Caching (and invalidating the cache) and pre-emption of future requests and setting up lower-priority background "batch processing" which can be put on hold for more urgent immediate client requests, can be combined with all this for what I feel could really give great results in terms of efficient use of processing resources and real-time performance with the very latest data available.

With Workflows & Chaining, all OGC API implementations federated (simply by accepting to respond to and request from the other deployments in the federation) suddenly can act as a very flexible and powerful single system, simply by adding support to Processes - Part 1: Core execution request for nested processes as well as the concept of OGC API data collections as inputs and outputs of a process.

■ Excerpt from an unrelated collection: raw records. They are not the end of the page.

-- ==== Sys2Proof/Machine/Dispatch.lean ====
section
/-! DEFINITION. The dispatch: one arm per operation (R111); the unknown opcode is the step's own case (R114). -/

namespace Sys2Proof.Machine

open Sys2Proof

/-- The handler of an instruction, with the advance of R112. -/
def exec (i : Instr) (s : State) : Host.Outcome State Fault Refusal :=
  match i with
  | .printRegisters base => Sys2Proof.Machine.execPrintRegisters base s
  | .printOperand a base => Sys2Proof.Machine.execPrintOperand a base s
  | .inputOperand a base => Sys2Proof.Machine.execInputOperand a base s
  | .bitwiseInversion src dst => Sys2Proof.Machine.execBitwiseInversion src dst s
  | .maxPowerOfTwo src dst => Sys2Proof.Machine.execMaxPowerOfTwo src dst s
  | .disjunction a b dst => Sys2Proof.Machine.execDisjunction a b dst s
  | .conjunction a b dst => Sys2Proof.Machine.execConjunction a b dst s
  | .xor a b dst => Sys2Proof.Machine.execXor a b dst s
  | .implication a b dst => Sys2Proof.Machine.execImplication a b dst s
  | .coimplication a b dst => Sys2Proof.Machine.execCoimplication a b dst s
  | .equivalence a b dst => Sys2Proof.Machine.execEquivalence a b dst s
  | .pierceArrow a b dst => Sys2Proof.Machine.execPierceArrow a b dst s
  | .shefferStroke a b dst => Sys2Proof.Machine.execShefferStroke a b dst s
  | .addition a b dst => Sys2Proof.Machine.execAddition a b dst s
  | .subtraction a b dst => Sys2Proof.Machine.execSubtraction a b dst s
  | .multiplication a b dst => Sys2Proof.Machine.execMultiplication a b dst s
  | .division a b dst => Sys2Proof.Machine.execDivision a b dst s
  | .modulo a b dst => Sys2Proof.Machine.execModulo a b dst s
  | .swap a b => Sys2Proof.Machine.execSwap a b s
  | .copy dst src => Sys2Proof.Machine.execCopy dst src s
  | .setByte reg idxReg valReg => Sys2Proof.Machine.execSetByte reg idxReg valReg s
  | .shiftLeft a shiftReg dst => Sys2Proof.Machine.execShiftLeft a shiftReg dst s
  | .shiftRight a shiftReg dst => Sys2Proof.Machine.execShiftRight a shiftReg dst s
  | .rotateLeft a shiftReg dst => Sys2Proof.Machine.execRotateLeft a shiftReg dst s
  | .rotateRight a shiftReg dst => Sys2Proof.Machine.execRotateRight a shiftReg dst s

end Sys2Proof.Machine
end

@pvretano Regarding openEO, from what I remember from the discussion with @m-mohr, in openEO the processes graph use finer grain processes which do very simple things like agregation and a single arithmetic operation. Although an implementation could actually decide to implement things this way (and that could possibly be an openEO conformance class to offer those required small building blocks well-known processes), my own view is that it would be more convenient to define well known processes for e.g. coverage processing that understands a particular coverage/raster processing language, be it CQL with extensions, Python + particular library, WCPS, GRASS raster map calculator, etc., and then using that generic coverage processing process as a single node of the workflow, with the expression as a constant parameter input to the process. That is because I believe it would be considerably more expressive to use e.g. CQL + extensions than a nested execution request, and a great deal easier to manually edit such expressions. From the #47 discussion consider https://api.openeo.org/assets/pg-evi-example.json vs. something like:

min[time](2.5 * (NIR - RED) / (1 + NIR + 6*RED + -7.5*BLUE))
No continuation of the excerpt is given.